I just had this thought. Can we find an identity that separates the product x.y in trig functions, i.e Cos(x.y)=f(x).g(y) or Sin(x.y) = f(x).g(y)

Question

I just had this thought. Can we find an identity that separates the product x.y in the trigonometric functions, i.e Cos(x.y)=f(x).g(y) or Sin(x.y) = f(x).g(y)... Where f(x) and g(y) are other trig functions,. Either as products or sums..?

Answer 1

The criteria for $\,A(x,y):=f(x)g(y)\,$ is that $$A(x_1,y_1)A(x_2,y_2) =f(x_1)g(y_1)f(x_2)g(y_2) = A(x_1,y_2)A(x_2,y_1) \tag{1} $$ always holds.

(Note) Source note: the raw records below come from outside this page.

/-- A well-formed result with records emits them in one event, and `ScanWifi`'s alone leaves the decoder running (R105). -/
theorem decRun_resultFrame {d : DecRegs} (hs : d.st = .syncHeader) (hw : d.win = []) (c : Byte) {records : List Bytes}
    (hne : records ≠ []) (hcost : costSum records ≤ 253) (csum term : Byte) :
    ∃ slen win, decRun Config.pKeep (wireFrame Config.typeRpcResult (rpcPayload c records) csum term) d =
      ({ afterRow slen records (beforeRow c (costSum records) d) with win := win }, [.rpcResult c records]) := by
  have hlen (r) (hr : r ∈ records) : r.length ≤ 255 := by
    have := length_lt_costSum hr; omega
  obtain ⟨slen, hrow⟩ := decRun_recordBytes Config.pKeep (d := beforeRow c (costSum records) d) rfl hne hlen rfl
  obtain ⟨win, htail⟩ := decRun_afterRow Config.pKeep slen records (d := beforeRow c (costSum records) d) hw csum term
  refine ⟨slen, win, ?_⟩
  rw [wireFrame_result, decRun_append, decRun_resultHead hs hw c hcost, if_neg (costSum_pos hne).ne', decRun_append, hrow]
  simp only [beforeRow, List.nil_append] at htail ⊢
  rw [htail]
  rfl

/-- A result row offered to a decoder with an empty window (R58, R61, R105). -/
theorem offerResult_answers {s : State} (hs : s.dec.st = .syncHeader) (hw : s.dec.win = []) (c : Byte)
    {records : List Bytes} (hcost : costSum records ≤ 253) :
    ∃ t, offerResult c records s = .next t ∧ t.enc = s.enc ∧ t.dec.rcmd = c ∧
      t.trace = (if records = [] then s.trace else s.trace ++ [.event (.rpcResult c records)]) ∧
      t.dec.st = (if records ≠ [] ∧ c = Config.cmdScanWifi then .syncHeader else .done) ∧
      t.dec.reason = (if records = [] then .rpcEmpty else if c = Config.cmdScanWifi then s.dec.reason else .rpcDone) := by
  obtain ⟨t, ht, henc, hdec, htrace⟩ := offerBytes_decRun (by rw [hs]; rfl)
    (cleanFrame Config.typeRpcResult (rpcPayload c records))
  refine ⟨t, ht, henc, ?_⟩
  rw [cleanFrame] at hdec htrace
  by_cases hnil : records = []
  · subst hnil
    rw [decRun_emptyResultFrame hs hw] at hdec htrace
    rw [hdec, htrace]
    simp [beforeRow]
  · obtain ⟨slen, win, hrun⟩ := decRun_resultFrame hs hw c hnil hcost
      (byteSum (frameBody Config.typeRpcResult (rpcPayload c records))) Config.terminator
    rw [hrun] at hdec htrace
    rw [hdec, htrace]
    by_cases hc : c = Config.cmdScanWifi <;> simp [hnil, afterRow, beforeRow, hc]

/-! ### The statements -/

/-- Settles O4: what is queued is fetched as the encoding, and that decodes to the instruction. -/
theorem queuedInstructionIsExecuted : Obligations.QueuedInstructionIsExecuted := by
  intro i s rest hwf hscript hrow
  apply step_of_decode
  rw [fetchBytes_queueBytes hscript hrow]
  exact decode_eq_ok.mpr ⟨decodeRaw_encode hwf rest, hwf⟩

/-- Settles O54: a decoder-state row that is fetched is the row of `dec.st`, and under the invariant every operation answers. -/
theorem invStepNeverFaults : Obligations.InvStepNeverFaults := by
  intro s hs
  unfold step
  split
  · exact ⟨nofun, nofun⟩
  · split
    · next i rest hdec =>
      have hinv : Inv { s with script := rest } := ⟨hs.enc, hs.dec, hs.held⟩
      obtain ⟨t, ht⟩ := exec_answers hinv (i := i) fun st b hi =>
        dec_st_of_decode_fetchBytes (s := s) (hi ▸ hdec)
      rw [ht]
      exact ⟨nofun, nofun⟩
    · exact ⟨nofun, nofun⟩

/-- Settles O13: `TAKE n` is the take n times over. -/
theorem takeManyPresentsFrameInOrder : Obligations.TakeManyPresentsFrameInOrder := by
  refine ⟨fun s n => ?_, fun s n hs h => ?_⟩
  · obtain ⟨enc, out, ht, hbody, hlen⟩ := takes_present n s
    exact ⟨_, out, runInputs_takes n s, by simp [ht, hbody, hlen]⟩
  · exact ⟨_, runInputs_takes n s, takes_frame_trace h hs n⟩

/-- Settles O14: `DRAIN` is the takes that are left. -/
theorem drainPresentsRestOfFrame : Obligations.DrainPresentsRestOfFrame := by
  intro s hs h
  exact (runInputs_takes _ s).trans (congrArg _ (takes_whole_frame h hs))

/-- Settles O35: the split of the bytes at the first terminal condition. -/
theorem feedTakesBytesUpToDone : Obligations.FeedTakesBytesUpToDone := by
  intro s bs h
  obtain ⟨k, hk, hrun, hbefore, hrest⟩ := offerBytes_splits h bs
  exact ⟨k, _, hrun, hk, rfl, rfl, rfl, rfl, rfl, rfl, hbefore, hrest⟩

/-- Settles O41: every request form is the `enc_req` that `ENC` offers, and every result form the same frame under its id. -/
theorem commandIdRowsAreRequestsOrResults : Obligations.CommandIdRowsAreRequestsOrResults := by
  refine ⟨fun s cmd args ssid password p hp => ?_, fun s cmd records hs hw hcost p hp => ?_⟩
  · simp only [List.mem_cons, List.not_mem_nil, or_false] at hp
    rcases hp with rfl | rfl | rfl | rfl | rfl <;> exact ⟨_, rfl, rfl⟩
  · have hrow : exec p.2 s = offerResult p.1 records s := by
      simp only [List.mem_cons, List.not_mem_nil, or_false] at hp
      rcases hp with rfl | rfl | rfl | rfl | rfl <;> rfl
    rw [hrow]
    exact offerResult_answers hs hw p.1 hcost
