-- ==== Sys2Proof/Syntax.lean ====
section
/-! DEFINITION. The commands of the module: one constructor per row of the opcode table, with the row's
operands. A lane instruction names the core that runs it and the register fields of its word; a mailbox command
names the pair that is served; an event names the unit it concerns and what came with it. -/

namespace Sys2Proof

In the case of the $\,\cos\,$ function, suppose there exist functions $\,f,g\,$ such that $$\cos(x\,y)=f(x)g(y). \tag{2} $$ Then the equation $$ \cos(x_1y_1)\cos(x_2y_2) = \cos(x_1y_2)\cos(x_2y_1) \tag{3} $$ must be true. Specializing to the case $\,x_2=y_2=0\,$ reduces this equation to $\, \cos(x_1y_1) = 1 \,$ since $\,\cos(0)=1.\,$ However, this is not true in general and thus, there does not exist such functions $\,f,g.\,$

An similar result holds for the $\,\sin\,$ function. Specializing to the case $\,x_2=\pi,y_2=1\,$ reduces equation $(3)$ to $\,0=\sin(x_1)\sin(\pi y_1)\,$ since $\,\sin(\pi)=0.\,$ However, this is not true in general and thus, there does not exist such functions $\,f,g.\,$

Answer 2

In fact, we can go further; there are no (standard) trigonometric functions $f,g$ and no function $h$ with $\cos(xy) = h(f(x), g(y))$. Suppose there were; then we would have $1 = \cos(0)$ $= \cos((\frac14)\cdot 0)$ $= h(f(\frac14), g(0))$ $= h(f(\frac14), g(2\pi))$ $= \cos((\frac14)\cdot (2\pi))$ $= \cos(\frac\pi2) = 0$, where the middle equality is because $g(0) = g(2\pi)$ since $g$ has period $2\pi$.